Lines with the word "freeCtr" in them must be copied from the records below.

[Collected data]
========================================

-- ==== Sys2Proof/Laws/Frames/RegAccess.lean ====
section
/-! SUPPORT. What each operation of Machine/RegAccess.lean may change. -/

namespace Sys2Proof.Machine

theorem readReg_frame {t b a r s} {m : List Block} (h : Fits m r) (hm : subs [.hiLatch, .out] m = true) : Frames m s (readReg t b a r s) := by
  unfold readReg
  split
  · exact .next (emit_frame.mono (subs_trans rfl hm))
  · rename_i r
    split
    · exact (h.reg _ rfl).read _ ‹_› _ _ _ _
    · have he : Frame m s (emit (.readData (r.get s)) (r.clear s)) := ((h.reg _ rfl).clear s).app emit_frame (subs_trans rfl hm)
      refine .next ?_
      split
      · exact he.set_hiLatch (subs_trans rfl hm)
      · exact he

theorem hostReg_frame {a0 s1} : Fits [.trg, .sve, .trp, .cyc, .tbs, .mac, .red, .swc, .vfm, .mbx, .cmd, .evr, .now, .out] (hostReg a0 s1) := by
  unfold hostReg
  repeat' first
    | with_reducible exact Frame.refl _ _
    | exact rfl
    | with_reducible apply Fits.ite
    | with_reducible apply Fits.mono (h := cfgSpaceReg_frame)
    | with_reducible apply Fits.mono (h := vfBarReg_frame)
    | with_reducible apply Fits.mono (h := msixReg_frame)
    | with_reducible apply Frames.next
    | simp only [id_eq]
    | split
    | with_reducible apply Reg.Fits.ro
    | with_reducible apply Reg.Fits.hiOf
    | with_reducible apply Reg.Fits.rc
    | with_reducible apply Reg.Fits.rw
    | with_reducible apply Reg.Fits.cfg
    | with_reducible apply Reg.Fits.act
    | with_reducible apply Reg.Fits.wo
    | with_reducible apply Reg.Fits.lo
    | with_reducible apply Fits.pick_cons
    | with_reducible apply Fits.pick_nil
    | with_reducible apply Fits.first_cons
    | with_reducible apply Fits.first_nil
    | with_reducible apply Fits.arrReg
    | with_reducible apply Fits.winReg
    | with_reducible apply Fits.some
    | with_reducible apply Fits.none
    | with_reducible apply Reg.Fits.actAt
    | with_reducible apply Reg.Fits.onRead
    | intro _

theorem regAt_frame {a0} : Fits [.sys, .acq, .flt, .trg, .sve, .prt, .trp, .cyc, .spd, .tbs, .rtc, .mac, .red, .swc, .vfm, .mbx, .cmd, .evr, .pwr, .now, .out, .freeCtr] (regAt a0) := by
  unfold regAt
  repeat' first
    | with_reducible exact Frame.refl _ _
    | exact rfl
    | with_reducible apply Fits.mono (h := sysReg_frame)
    | with_reducible apply Fits.mono (h := pwrReg_frame)
    | with_reducible apply Fits.mono (h := spdReg_frame)
    | with_reducible apply Fits.mono (h := acqReg_frame)
    | with_reducible apply Fits.mono (h := fltReg_frame)
    | with_reducible apply Fits.mono (h := trgReg_frame)
    | with_reducible apply Fits.mono (h := sveReg_frame)
    | with_reducible apply Fits.mono (h := prtReg_frame)
    | with_reducible apply Fits.mono (h := trpReg_frame)
    | with_reducible apply Fits.mono (h := cycReg_frame)
    | with_reducible apply Fits.mono (h := tbsReg_frame)
    | with_reducible apply Fits.mono (h := rtcReg_frame)
    | with_reducible apply Fits.mono (h := macReg_frame)
    | with_reducible apply Fits.mono (h := redReg_frame)
    | with_reducible apply Fits.mono (h := swcReg_frame)
    | with_reducible apply Fits.mono (h := mbxReg_frame)
    | with_reducible apply Fits.mono (h := vfmReg_frame)
    | with_reducible apply Fits.mono (h := keyReg_frame)
    | with_reducible apply Fits.mono (h := evrReg_frame)
    | with_reducible apply Fits.mono (h := cmdReg_frame)
    | with_reducible apply Fits.mono (h := ringReg_frame)
    | with_reducible apply Frames.next
    | simp only [id_eq]
    | split
    | with_reducible apply Reg.Fits.ro
    | with_reducible apply Reg.Fits.hiOf
    | with_reducible apply Reg.Fits.rc
    | with_reducible apply Reg.Fits.rw
    | with_reducible apply Reg.Fits.cfg
    | with_reducible apply Reg.Fits.act
    | with_reducible apply Reg.Fits.wo
    | with_reducible apply Reg.Fits.lo
    | with_reducible apply Fits.pick_cons
    | with_reducible apply Fits.pick_nil
    | with_reducible apply Fits.first_cons
    | with_reducible apply Fits.first_nil
    | with_reducible apply Fits.arrReg
    | with_reducible apply Fits.winReg
    | with_reducible apply Fits.some
    | with_reducible apply Fits.none
    | with_reducible apply Reg.Fits.actAt
    | with_reducible apply Reg.Fits.onRead
    | intro _

theorem execRegisterRead_frame {t b a s} : Frames [.sys, .acq, .flt, .trg, .sve, .prt, .trp, .cyc, .spd, .tbs, .rtc, .mac, .red, .swc, .vfm, .mbx, .cmd, .evr, .pwr, .hiLatch, .now, .out, .freeCtr] s (execRegisterRead t b a s) := by
  have ht : Frame [.sys, .acq, .flt, .trg, .sve, .prt, .trp, .cyc, .spd, .tbs, .rtc, .mac, .red, .swc, .vfm, .mbx, .cmd, .evr, .pwr, .hiLatch, .now, .out, .freeCtr] s (atTime t s) := atTime_frame.mono rfl
  unfold execRegisterRead
  dsimp only
  split
  · exact .next ht
  · split
    · split
      · exact .ofState ht (readReg_frame (m := [.sys, .acq, .flt, .trg, .sve, .prt, .trp, .cyc, .spd, .tbs, .rtc, .mac, .red, .swc, .vfm, .mbx, .cmd, .evr, .pwr, .hiLatch, .now, .out, .freeCtr]) (hostReg_frame.mono rfl) rfl) rfl
      · exact .next (ht.app emit_frame rfl)
    · split
      · exact .next ((ht.app busViolate_frame rfl).app emit_frame rfl)
      · exact .ofState ht (readReg_frame (m := [.sys, .acq, .flt, .trg, .sve, .prt, .trp, .cyc, .spd, .tbs, .rtc, .mac, .red, .swc, .vfm, .mbx, .cmd, .evr, .pwr, .hiLatch, .now, .out, .freeCtr]) (regAt_frame.mono rfl) rfl) rfl

theorem writeReg_frame {t b a r v s} {m : List Block} (h : Fits m r) : Frames m s (writeReg t b a r v s) := by
  unfold writeReg
  split
  · exact (h.reg _ rfl).set _ _ _ _ _
  · exact .next (.refl _ _)

theorem execRegisterWrite_frame {t b a v s} : Frames [.sys, .acq, .flt, .trg, .sve, .prt, .trp, .cyc, .spd, .tbs, .rtc, .mac, .red, .swc, .vfm, .mbx, .cmd, .evr, .pwr, .now, .out, .freeCtr] s (execRegisterWrite t b a v s) := by
  have ht : Frame [.sys, .acq, .flt, .trg, .sve, .prt, .trp, .cyc, .spd, .tbs, .rtc, .mac, .red, .swc, .vfm, .mbx, .cmd, .evr, .pwr, .now, .out, .freeCtr] s (atTime t s) := atTime_frame.mono rfl
  unfold execRegisterWrite
  dsimp only
  split
  · exact .next ht
  · split
    · split
      · exact .ofState ht (writeReg_frame hostReg_frame) rfl
      · exact .next ht
    · split
      · exact .next (ht.app busViolate_frame rfl)
      · exact .ofState ht (writeReg_frame regAt_frame) rfl

end Sys2Proof.Machine
end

========================================

[Expected answer]
theorem regAt_frame {a0} : Fits [.sys, .acq, .flt, .trg, .sve, .prt, .trp, .cyc, .spd, .tbs, .rtc, .mac, .red, .swc, .vfm, .mbx, .cmd, .evr, .pwr, .now, .out, .freeCtr] (regAt a0) := by
theorem execRegisterRead_frame {t b a s} : Frames [.sys, .acq, .flt, .trg, .sve, .prt, .trp, .cyc, .spd, .tbs, .rtc, .mac, .red, .swc, .vfm, .mbx, .cmd, .evr, .pwr, .hiLatch, .now, .out, .freeCtr] s (execRegisterRead t b a s) := by
  have ht : Frame [.sys, .acq, .flt, .trg, .sve, .prt, .trp, .cyc, .spd, .tbs, .rtc, .mac, .red, .swc, .vfm, .mbx, .cmd, .evr, .pwr, .hiLatch, .now, .out, .freeCtr] s (atTime t s) := atTime_frame.mono rfl
      · exact .ofState ht (readReg_frame (m := [.sys, .acq, .flt, .trg, .sve, .prt, .trp, .cyc, .spd, .tbs, .rtc, .mac, .red, .swc, .vfm, .mbx, .cmd, .evr, .pwr, .hiLatch, .now, .out, .freeCtr]) (hostReg_frame.mono rfl) rfl) rfl
      · exact .ofState ht (readReg_frame (m := [.sys, .acq, .flt, .trg, .sve, .prt, .trp, .cyc, .spd, .tbs, .rtc, .mac, .red, .swc, .vfm, .mbx, .cmd, .evr, .pwr, .hiLatch, .now, .out, .freeCtr]) (regAt_frame.mono rfl) rfl) rfl
theorem execRegisterWrite_frame {t b a v s} : Frames [.sys, .acq, .flt, .trg, .sve, .prt, .trp, .cyc, .spd, .tbs, .rtc, .mac, .red, .swc, .vfm, .mbx, .cmd, .evr, .pwr, .now, .out, .freeCtr] s (execRegisterWrite t b a v s) := by
  have ht : Frame [.sys, .acq, .flt, .trg, .sve, .prt, .trp, .cyc, .spd, .tbs, .rtc, .mac, .red, .swc, .vfm, .mbx, .cmd, .evr, .pwr, .now, .out, .freeCtr] s (atTime t s) := atTime_frame.mono rfl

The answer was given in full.